▶ What is needed:
For this exercise, restate word for word only the lines from the first line of the data to the line containing "def Obligations.LostPortsLanesAndRetirement : Prop".

::: Given data

/-- A silent port is LOST and its peer's work ended, LOSS spreads two hops, a failed lane is retrained, swapped for the
spare or retires the port (R446, R473, R485, R486, R487, R488, R489, R641, log entry 112). -/
def Obligations.LostPortsLanesAndRetirement : Prop :=
  ∀ (s : State) (port : Fin 80) (cause : LossCause) (lost : ModuleId) (hop : Nat) (lane : Fin 3) (why : LaneFault) (a : Agent) (v : Word32)
      (leaving entering : Fin 4) (back spare : Bool),
    ((s.portState port ≠ 2 ∧ s.portState port ≠ 3) ∨ lossSeen cause = false → exec (.portLost port cause) s = .next s) ∧
    (s.portState port = 2 ∨ s.portState port = 3 → lossSeen cause = true → ∃ w : State,
      w = (((s.leaveUp port 4).setPort port { (s.leaveUp port 4).portAt port with lostAt := (s.leaveUp port 4).time, training := none }).set
        Fld.WF_PORT_STATUS_lost port 1).set Fld.WF_STATUS_loss 0 1 ∧
      w.portState port = 4 ∧ (w.portAt port).lostAt = s.time ∧ (w.portAt port).training = none ∧
      (∀ (x y : State) (m : Nat), x = w.count Fld.WF_LOSS_COUNT_count 0 Fld.WF_STATUS_wrap 0 0 → m = s.peerOf port →
        (s.flag Fld.WF_PORT_PEER_peer_valid port = false → y = x.showPeer port →
          exec (.portLost port cause) s =
            .next (((if y.flag Fld.WF_CTRL_loss_event_en then y.report 0x20 port m else y).recallExpress port).forwardAll)) ∧
        (s.flag Fld.WF_PORT_PEER_peer_valid port = true → ∀ z : State, z = (((x.markLost m).loseOps m).loseMoves m).loseOwn m →
          y = (((((x.markLost m).loseOps m).contexts.map Prod.fst).foldl (fun s c => s.loseCtx m c) z).showPeer port) →
          exec (.portLost port cause) s =
            .next ((((if y.flag Fld.WF_CTRL_loss_event_en then y.report 0x20 port m else y).sendLoss m 0).recallExpress port).forwardAll)))) ∧
    (s.portState port = 4 → (s.portAt port).lostAt + 10000 ≤ s.time → s.flag Fld.WF_PORT_CTRL_enable port = true →
      ∃ t, exec (.lostPortRetrain port) s = .next t ∧ t.portAt port = { s.portAt port with training := some 3, lostAt := s.time } ∧
        (∀ k, k ≠ port.val → t.portAt k = s.portAt k) ∧ { t with ports := s.ports } = s) ∧
    (s.portState port ≠ 4 ∨ s.time < (s.portAt port).lostAt + 10000 ∨ s.flag Fld.WF_PORT_CTRL_enable port = false →
      exec (.lostPortRetrain port) s = .next s) ∧
    (s.moduleLost lost.toNat = true → exec (.lossMsg lost hop) s = .next s) ∧
    (s.moduleLost lost.toNat = false → ∀ u, u = ((s.markLost lost.toNat).loseMoves lost.toNat).loseOwn lost.toNat →
      exec (.lossMsg lost hop) s = .next (if hop < 2 then u.sendLoss lost.toNat (hop + 1) else u)) ∧
    (s.moduleLost lost.toNat = false → (∀ x ∈ s.moves, x.kind ≠ .guestIn lost.toNat ∧ ∀ g, x.kind ≠ .bringT3 lost.toNat g ∧ x.kind ≠ .spillT3 lost.toNat g) →
        (∀ q ∈ s.own, q.module ≠ lost.toNat) → s.fenceOps = [] → ∃ t, exec (.lossMsg lost hop) s = .next t ∧ t.lostModules = s.lostModules ++ [lost.toNat] ∧
      t.outbox = s.outbox ++ (if hop < 2 then (s.portsIn 3).map (fun p => Sent.loss p lost (hop + 1)) else []) ∧
      { t with lostModules := s.lostModules, outbox := s.outbox } = s) ∧
    (s.portState port = 2 ∨ s.portState port = 3 → s.laneBad why = true → lane.val ∈ s.lanes port → (s.portAt port).training = none →
      ∃ t, exec (.laneFail port lane why) s = .next t ∧ (t.portAt port).training = some lane.val ∧ t.get Fld.WF_PORT_STATE_half_rate port = 1 ∧
        t.outbox = s.outbox ++ [.lane port lane (((s.lanes port).filter (· != lane.val)).headD 0) false] ∧
        s.fieldsBut t [(Fld.WF_PORT_STATE_half_rate, port.val)] ∧ { t with regs := s.regs, ports := s.ports, outbox := s.outbox } = s) ∧
    ((s.portState port ≠ 2 ∧ s.portState port ≠ 3) ∨ s.laneBad why = false ∨ lane.val ∉ s.lanes port ∨ (s.portAt port).training ≠ none →
      exec (.laneFail port lane why) s = .next s) ∧
    ((s.portAt port).training = none → back = false ∨ (s.portAt port).farLane = none → exec (.laneRetrainDone port back spare) s = .next s) ∧
    ((s.portAt port).training = some 3 → exec (.laneRetrainDone port back spare) s = .next s) ∧
    ((s.portAt port).training = none → (s.portAt port).farLane ≠ none → ∃ t, exec (.laneRetrainDone port true spare) s = .next t ∧
      t.portAt port = { s.portAt port with farLane := none } ∧ (∀ k, k ≠ port.val → t.portAt k = s.portAt k) ∧
      t.get Fld.WF_PORT_STATE_half_rate port = 0 ∧ s.fieldsBut t [(Fld.WF_PORT_STATE_half_rate, port.val)] ∧
      { t with regs := s.regs, ports := s.ports } = s) ∧
    (∀ (n : Nat) (u : State), (s.portAt port).training = some lane.val → n = s.get (laneRec lane) port →
      u = s.setPort port { s.portAt port with training := none } →
      (back = true → n < 255 → ∃ t, exec (.laneRetrainDone port back spare) s = .next t ∧ t.get (laneRec lane) port = n + 1 ∧
        t.get Fld.WF_PORT_STATE_half_rate port = (if (s.portAt port).farLane = none then 0 else 1) ∧ (t.portAt port).training = none ∧
        Sparse.get 0 t.service.laneRec (3 * port.val + lane) = n + 1 ∧
        t.get Fld.FC_SRC_COUNT_count 0x27 = (s.get Fld.FC_SRC_COUNT_count 0x27 + 1) % 2 ^ Fld.FC_SRC_COUNT_count.width) ∧
      (back = false ∨ 255 ≤ n → s.flag Fld.WF_PORT_STATE_spare_used port = false → spare = true →
        exec (.laneRetrainDone port back spare) s = .next ((u.emit (.lane port lane 2 true)).swapLane port lane)) ∧
      (back = false ∨ 255 ≤ n → s.flag Fld.WF_PORT_STATE_spare_used port = true ∨ spare = false →
        exec (.laneRetrainDone port back spare) s = .next (u.retirePort port))) ∧
    (s.portState port = 2 ∨ s.portState port = 3 → leaving.val ∈ s.lanes port →
      (∃ t, exec (.laneFlit port leaving entering false) s = .next t ∧ t.get Fld.WF_PORT_STATE_half_rate port = 1 ∧
        t.portAt port = { s.portAt port with farLane := some leaving.val } ∧ (∀ k, k ≠ port.val → t.portAt k = s.portAt k) ∧
        s.fieldsBut t [(Fld.WF_PORT_STATE_half_rate, port.val)] ∧ { t with regs := s.regs, ports := s.ports } = s) ∧
      (entering = 2 → s.flag Fld.WF_PORT_STATE_spare_used port = false → exec (.laneFlit port leaving entering true) s = .next (s.swapLane port leaving)) ∧
      (entering ≠ 2 ∨ s.flag Fld.WF_PORT_STATE_spare_used port = true → exec (.laneFlit port leaving entering true) s = .next s)) ∧
    ((s.portState port ≠ 2 ∧ s.portState port ≠ 3) ∨ leaving.val ∉ s.lanes port → exec (.laneFlit port leaving entering back) s = .next s) ∧
    (s.takes a (0xA1008 + 0x40 * port.val) = false → exec (.portRetire a port v) s = .next s) ∧
    (s.takes a (0xA1008 + 0x40 * port.val) = true → ∀ u, u = (s.mmioWrite a (0xA1008 + 0x40 * port.val) v.toNat).portHeld port →
      (a = .rim → bitOf v.toNat 1 = true → exec (.portRetire a port v) s = .next (u.retirePort port)) ∧
      (a ≠ .rim ∨ bitOf v.toNat 1 = false → exec (.portRetire a port v) s = .next u)) ∧
    (s.portState port = 5 → s.retirePort port = s) ∧
    (s.portState port ≠ 5 → (s.retirePort port).portState port = 5 ∧ port.val ∈ (s.retirePort port).service.retiredPorts) ∧
    (∀ u : State, u = s.swapLane port leaving →
      u.get Fld.WF_PORT_STATE_lane_lo port = ((s.lanes port).filter (· != leaving.val)).headD 0 % 2 ^ Fld.WF_PORT_STATE_lane_lo.width ∧
      u.get Fld.WF_PORT_STATE_lane_hi port = 2 ∧
      u.get Fld.WF_PORT_STATE_half_rate port = 0 ∧ u.get Fld.WF_PORT_STATE_spare_used port = 1 ∧ u.get Fld.WF_PORT_STATUS_swapped port = 1 ∧
      (u.portAt port).training = none ∧ (u.portAt port).farLane = none)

::::::

▶ Expected output:
/-- A silent port is LOST and its peer's work ended, LOSS spreads two hops, a failed lane is retrained, swapped for the
spare or retires the port (R446, R473, R485, R486, R487, R488, R489, R641, log entry 112). -/
def Obligations.LostPortsLanesAndRetirement : Prop :=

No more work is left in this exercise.